→ **Task inputs**
@[simp] theorem formatOf_00 : formatOf 0x00#8 = .f1 .brk := by rfl
@[simp] theorem formatOf_01 : formatOf 0x01#8 = .f2 .oraIndirectX := by rfl
@[simp] theorem formatOf_05 : formatOf 0x05#8 = .f2 .oraZeroPage := by rfl
@[simp] theorem formatOf_06 : formatOf 0x06#8 = .f2 .aslZeroPage := by rfl
@[simp] theorem formatOf_08 : formatOf 0x08#8 = .f1 .php := by rfl
@[simp] theorem formatOf_09 : formatOf 0x09#8 = .f2 .oraImmediate := by rfl
@[simp] theorem formatOf_0A : formatOf 0x0A#8 = .f1 .aslAccumulator := by rfl
@[simp] theorem formatOf_0D : formatOf 0x0D#8 = .f3 .oraAbsolute := by rfl
@[simp] theorem formatOf_0E : formatOf 0x0E#8 = .f3 .aslAbsolute := by rfl
@[simp] theorem formatOf_10 : formatOf 0x10#8 = .f2 .bpl := by rfl
@[simp] theorem formatOf_11 : formatOf 0x11#8 = .f2 .oraIndirectY := by rfl
@[simp] theorem formatOf_15 : formatOf 0x15#8 = .f2 .oraZeroPageX := by rfl
@[simp] theorem formatOf_16 : formatOf 0x16#8 = .f2 .aslZeroPageX := by rfl
@[simp] theorem formatOf_18 : formatOf 0x18#8 = .f1 .clc := by rfl
@[simp] theorem formatOf_19 : formatOf 0x19#8 = .f3 .oraAbsoluteY := by rfl
@[simp] theorem formatOf_1D : formatOf 0x1D#8 = .f3 .oraAbsoluteX := by rfl
@[simp] theorem formatOf_1E : formatOf 0x1E#8 = .f3 .aslAbsoluteX := by rfl
@[simp] theorem formatOf_20 : formatOf 0x20#8 = .f3 .jsr := by rfl
@[simp] theorem formatOf_21 : formatOf 0x21#8 = .f2 .andIndirectX := by rfl
@[simp] theorem formatOf_24 : formatOf 0x24#8 = .f2 .bitZeroPage := by rfl
@[simp] theorem formatOf_25 : formatOf 0x25#8 = .f2 .andZeroPage := by rfl
@[simp] theorem formatOf_26 : formatOf 0x26#8 = .f2 .rolZeroPage := by rfl
@[simp] theorem formatOf_28 : formatOf 0x28#8 = .f1 .plp := by rfl
@[simp] theorem formatOf_29 : formatOf 0x29#8 = .f2 .andImmediate := by rfl
@[simp] theorem formatOf_2A : formatOf 0x2A#8 = .f1 .rolAccumulator := by rfl
@[simp] theorem formatOf_2C : formatOf 0x2C#8 = .f3 .bitAbsolute := by rfl
@[simp] theorem formatOf_2D : formatOf 0x2D#8 = .f3 .andAbsolute := by rfl
@[simp] theorem formatOf_2E : formatOf 0x2E#8 = .f3 .rolAbsolute := by rfl
@[simp] theorem formatOf_30 : formatOf 0x30#8 = .f2 .bmi := by rfl
@[simp] theorem formatOf_31 : formatOf 0x31#8 = .f2 .andIndirectY := by rfl
@[simp] theorem formatOf_35 : formatOf 0x35#8 = .f2 .andZeroPageX := by rfl
@[simp] theorem formatOf_36 : formatOf 0x36#8 = .f2 .rolZeroPageX := by rfl
@[simp] theorem formatOf_38 : formatOf 0x38#8 = .f1 .sec := by rfl
@[simp] theorem formatOf_39 : formatOf 0x39#8 = .f3 .andAbsoluteY := by rfl
@[simp] theorem formatOf_3D : formatOf 0x3D#8 = .f3 .andAbsoluteX := by rfl
@[simp] theorem formatOf_3E : formatOf 0x3E#8 = .f3 .rolAbsoluteX := by rfl
@[simp] theorem formatOf_40 : formatOf 0x40#8 = .f1 .rti := by rfl
@[simp] theorem formatOf_41 : formatOf 0x41#8 = .f2 .eorIndirectX := by rfl
@[simp] theorem formatOf_45 : formatOf 0x45#8 = .f2 .eorZeroPage := by rfl
@[simp] theorem formatOf_46 : formatOf 0x46#8 = .f2 .lsrZeroPage := by rfl
@[simp] theorem formatOf_48 : formatOf 0x48#8 = .f1 .pha := by rfl
@[simp] theorem formatOf_49 : formatOf 0x49#8 = .f2 .eorImmediate := by rfl
@[simp] theorem formatOf_4A : formatOf 0x4A#8 = .f1 .lsrAccumulator := by rfl
@[simp] theorem formatOf_4C : formatOf 0x4C#8 = .f3 .jmpAbsolute := by rfl
@[simp] theorem formatOf_4D : formatOf 0x4D#8 = .f3 .eorAbsolute := by rfl
@[simp] theorem formatOf_4E : formatOf 0x4E#8 = .f3 .lsrAbsolute := by rfl
@[simp] theorem formatOf_50 : formatOf 0x50#8 = .f2 .bvc := by rfl
@[simp] theorem formatOf_51 : formatOf 0x51#8 = .f2 .eorIndirectY := by rfl
@[simp] theorem formatOf_55 : formatOf 0x55#8 = .f2 .eorZeroPageX := by rfl
@[simp] theorem formatOf_56 : formatOf 0x56#8 = .f2 .lsrZeroPageX := by rfl
@[simp] theorem formatOf_58 : formatOf 0x58#8 = .f1 .cli := by rfl
@[simp] theorem formatOf_59 : formatOf 0x59#8 = .f3 .eorAbsoluteY := by rfl
@[simp] theorem formatOf_5D : formatOf 0x5D#8 = .f3 .eorAbsoluteX := by rfl
@[simp] theorem formatOf_5E : formatOf 0x5E#8 = .f3 .lsrAbsoluteX := by rfl
@[simp] theorem formatOf_60 : formatOf 0x60#8 = .f1 .rts := by rfl
@[simp] theorem formatOf_61 : formatOf 0x61#8 = .f2 .adcIndirectX := by rfl
@[simp] theorem formatOf_65 : formatOf 0x65#8 = .f2 .adcZeroPage := by rfl
@[simp] theorem formatOf_66 : formatOf 0x66#8 = .f2 .rorZeroPage := by rfl
@[simp] theorem formatOf_68 : formatOf 0x68#8 = .f1 .pla := by rfl
@[simp] theorem formatOf_69 : formatOf 0x69#8 = .f2 .adcImmediate := by rfl
@[simp] theorem formatOf_6A : formatOf 0x6A#8 = .f1 .rorAccumulator := by rfl
@[simp] theorem formatOf_6C : formatOf 0x6C#8 = .f3 .jmpIndirect := by rfl
@[simp] theorem formatOf_6D : formatOf 0x6D#8 = .f3 .adcAbsolute := by rfl
@[simp] theorem formatOf_6E : formatOf 0x6E#8 = .f3 .rorAbsolute := by rfl
@[simp] theorem formatOf_70 : formatOf 0x70#8 = .f2 .bvs := by rfl
@[simp] theorem formatOf_71 : formatOf 0x71#8 = .f2 .adcIndirectY := by rfl
@[simp] theorem formatOf_75 : formatOf 0x75#8 = .f2 .adcZeroPageX := by rfl
@[simp] theorem formatOf_76 : formatOf 0x76#8 = .f2 .rorZeroPageX := by rfl
@[simp] theorem formatOf_78 : formatOf 0x78#8 = .f1 .sei := by rfl
@[simp] theorem formatOf_79 : formatOf 0x79#8 = .f3 .adcAbsoluteY := by rfl
@[simp] theorem formatOf_7D : formatOf 0x7D#8 = .f3 .adcAbsoluteX := by rfl
@[simp] theorem formatOf_7E : formatOf 0x7E#8 = .f3 .rorAbsoluteX := by rfl
@[simp] theorem formatOf_81 : formatOf 0x81#8 = .f2 .staIndirectX := by rfl
@[simp] theorem formatOf_84 : formatOf 0x84#8 = .f2 .styZeroPage := by rfl
@[simp] theorem formatOf_85 : formatOf 0x85#8 = .f2 .staZeroPage := by rfl
@[simp] theorem formatOf_86 : formatOf 0x86#8 = .f2 .stxZeroPage := by rfl
@[simp] theorem formatOf_88 : formatOf 0x88#8 = .f1 .dey := by rfl
@[simp] theorem formatOf_8A : formatOf 0x8A#8 = .f1 .txa := by rfl
@[simp] theorem formatOf_8C : formatOf 0x8C#8 = .f3 .styAbsolute := by rfl
@[simp] theorem formatOf_8D : formatOf 0x8D#8 = .f3 .staAbsolute := by rfl
@[simp] theorem formatOf_8E : formatOf 0x8E#8 = .f3 .stxAbsolute := by rfl
@[simp] theorem formatOf_90 : formatOf 0x90#8 = .f2 .bcc := by rfl
@[simp] theorem formatOf_91 : formatOf 0x91#8 = .f2 .staIndirectY := by rfl
@[simp] theorem formatOf_94 : formatOf 0x94#8 = .f2 .styZeroPageX := by rfl
@[simp] theorem formatOf_95 : formatOf 0x95#8 = .f2 .staZeroPageX := by rfl
@[simp] theorem formatOf_96 : formatOf 0x96#8 = .f2 .stxZeroPageY := by rfl
@[simp] theorem formatOf_98 : formatOf 0x98#8 = .f1 .tya := by rfl
@[simp] theorem formatOf_99 : formatOf 0x99#8 = .f3 .staAbsoluteY := by rfl
@[simp] theorem formatOf_9A : formatOf 0x9A#8 = .f1 .txs := by rfl
@[simp] theorem formatOf_9D : formatOf 0x9D#8 = .f3 .staAbsoluteX := by rfl
@[simp] theorem formatOf_A0 : formatOf 0xA0#8 = .f2 .ldyImmediate := by rfl
@[simp] theorem formatOf_A1 : formatOf 0xA1#8 = .f2 .ldaIndirectX := by rfl
@[simp] theorem formatOf_A2 : formatOf 0xA2#8 = .f2 .ldxImmediate := by rfl
@[simp] theorem formatOf_A4 : formatOf 0xA4#8 = .f2 .ldyZeroPage := by rfl
@[simp] theorem formatOf_A5 : formatOf 0xA5#8 = .f2 .ldaZeroPage := by rfl
@[simp] theorem formatOf_A6 : formatOf 0xA6#8 = .f2 .ldxZeroPage := by rfl
@[simp] theorem formatOf_A8 : formatOf 0xA8#8 = .f1 .tay := by rfl
@[simp] theorem formatOf_A9 : formatOf 0xA9#8 = .f2 .ldaImmediate := by rfl
@[simp] theorem formatOf_AA : formatOf 0xAA#8 = .f1 .tax := by rfl
@[simp] theorem formatOf_AC : formatOf 0xAC#8 = .f3 .ldyAbsolute := by rfl
@[simp] theorem formatOf_AD : formatOf 0xAD#8 = .f3 .ldaAbsolute := by rfl
@[simp] theorem formatOf_AE : formatOf 0xAE#8 = .f3 .ldxAbsolute := by rfl
@[simp] theorem formatOf_B0 : formatOf 0xB0#8 = .f2 .bcs := by rfl
@[simp] theorem formatOf_B1 : formatOf 0xB1#8 = .f2 .ldaIndirectY := by rfl
@[simp] theorem formatOf_B4 : formatOf 0xB4#8 = .f2 .ldyZeroPageX := by rfl
@[simp] theorem formatOf_B5 : formatOf 0xB5#8 = .f2 .ldaZeroPageX := by rfl
@[simp] theorem formatOf_B6 : formatOf 0xB6#8 = .f2 .ldxZeroPageY := by rfl
@[simp] theorem formatOf_B8 : formatOf 0xB8#8 = .f1 .clv := by rfl
@[simp] theorem formatOf_B9 : formatOf 0xB9#8 = .f3 .ldaAbsoluteY := by rfl
@[simp] theorem formatOf_BA : formatOf 0xBA#8 = .f1 .tsx := by rfl
@[simp] theorem formatOf_BC : formatOf 0xBC#8 = .f3 .ldyAbsoluteX := by rfl
@[simp] theorem formatOf_BD : formatOf 0xBD#8 = .f3 .ldaAbsoluteX := by rfl
@[simp] theorem formatOf_BE : formatOf 0xBE#8 = .f3 .ldxAbsoluteY := by rfl
@[simp] theorem formatOf_C0 : formatOf 0xC0#8 = .f2 .cpyImmediate := by rfl
@[simp] theorem formatOf_C1 : formatOf 0xC1#8 = .f2 .cmpIndirectX := by rfl
@[simp] theorem formatOf_C4 : formatOf 0xC4#8 = .f2 .cpyZeroPage := by rfl
@[simp] theorem formatOf_C5 : formatOf 0xC5#8 = .f2 .cmpZeroPage := by rfl
@[simp] theorem formatOf_C6 : formatOf 0xC6#8 = .f2 .decZeroPage := by rfl
@[simp] theorem formatOf_C8 : formatOf 0xC8#8 = .f1 .iny := by rfl
@[simp] theorem formatOf_C9 : formatOf 0xC9#8 = .f2 .cmpImmediate := by rfl
@[simp] theorem formatOf_CA : formatOf 0xCA#8 = .f1 .dex := by rfl
@[simp] theorem formatOf_CC : formatOf 0xCC#8 = .f3 .cpyAbsolute := by rfl
@[simp] theorem formatOf_CD : formatOf 0xCD#8 = .f3 .cmpAbsolute := by rfl
@[simp] theorem formatOf_CE : formatOf 0xCE#8 = .f3 .decAbsolute := by rfl
@[simp] theorem formatOf_D0 : formatOf 0xD0#8 = .f2 .bne := by rfl
@[simp] theorem formatOf_D1 : formatOf 0xD1#8 = .f2 .cmpIndirectY := by rfl
@[simp] theorem formatOf_D5 : formatOf 0xD5#8 = .f2 .cmpZeroPageX := by rfl
@[simp] theorem formatOf_D6 : formatOf 0xD6#8 = .f2 .decZeroPageX := by rfl
@[simp] theorem formatOf_D8 : formatOf 0xD8#8 = .f1 .cld := by rfl
@[simp] theorem formatOf_D9 : formatOf 0xD9#8 = .f3 .cmpAbsoluteY := by rfl
@[simp] theorem formatOf_DD : formatOf 0xDD#8 = .f3 .cmpAbsoluteX := by rfl
@[simp] theorem formatOf_DE : formatOf 0xDE#8 = .f3 .decAbsoluteX := by rfl
@[simp] theorem formatOf_E0 : formatOf 0xE0#8 = .f2 .cpxImmediate := by rfl
@[simp] theorem formatOf_E1 : formatOf 0xE1#8 = .f2 .sbcIndirectX := by rfl
@[simp] theorem formatOf_E4 : formatOf 0xE4#8 = .f2 .cpxZeroPage := by rfl
@[simp] theorem formatOf_E5 : formatOf 0xE5#8 = .f2 .sbcZeroPage := by rfl
@[simp] theorem formatOf_E6 : formatOf 0xE6#8 = .f2 .incZeroPage := by rfl
@[simp] theorem formatOf_E8 : formatOf 0xE8#8 = .f1 .inx := by rfl
@[simp] theorem formatOf_E9 : formatOf 0xE9#8 = .f2 .sbcImmediate := by rfl
@[simp] theorem formatOf_EA : formatOf 0xEA#8 = .f1 .nop := by rfl
@[simp] theorem formatOf_EC : formatOf 0xEC#8 = .f3 .cpxAbsolute := by rfl
@[simp] theorem formatOf_ED : formatOf 0xED#8 = .f3 .sbcAbsolute := by rfl
@[simp] theorem formatOf_EE : formatOf 0xEE#8 = .f3 .incAbsolute := by rfl
@[simp] theorem formatOf_F0 : formatOf 0xF0#8 = .f2 .beq := by rfl
@[simp] theorem formatOf_F1 : formatOf 0xF1#8 = .f2 .sbcIndirectY := by rfl
@[simp] theorem formatOf_F5 : formatOf 0xF5#8 = .f2 .sbcZeroPageX := by rfl
@[simp] theorem formatOf_F6 : formatOf 0xF6#8 = .f2 .incZeroPageX := by rfl
@[simp] theorem formatOf_F8 : formatOf 0xF8#8 = .f1 .sed := by rfl
@[simp] theorem formatOf_F9 : formatOf 0xF9#8 = .f3 .sbcAbsoluteY := by rfl
@[simp] theorem formatOf_FD : formatOf 0xFD#8 = .f3 .sbcAbsoluteX := by rfl
@[simp] theorem formatOf_FE : formatOf 0xFE#8 = .f3 .incAbsoluteX := by rfl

→ **Directions for this task**
Please reproduce the lines from the line with "0x28#8 = .f1 .plp := by rfl" to the line with "0x2D#8 = .f3 .andAbsolute := by rfl", both ends included, exactly as they appear above.

→ **Written response**
@[simp] theorem formatOf_28 : formatOf 0x28#8 = .f1 .plp := by rfl
@[simp] theorem formatOf_29 : formatOf 0x29#8 = .f2 .andImmediate := by rfl
@[simp] theorem formatOf_2A : formatOf 0x2A#8 = .f1 .rolAccumulator := by rfl
@[simp] theorem formatOf_2C : formatOf 0x2C#8 = .f3 .bitAbsolute := by rfl
@[simp] theorem formatOf_2D : formatOf 0x2D#8 = .f3 .andAbsolute := by rfl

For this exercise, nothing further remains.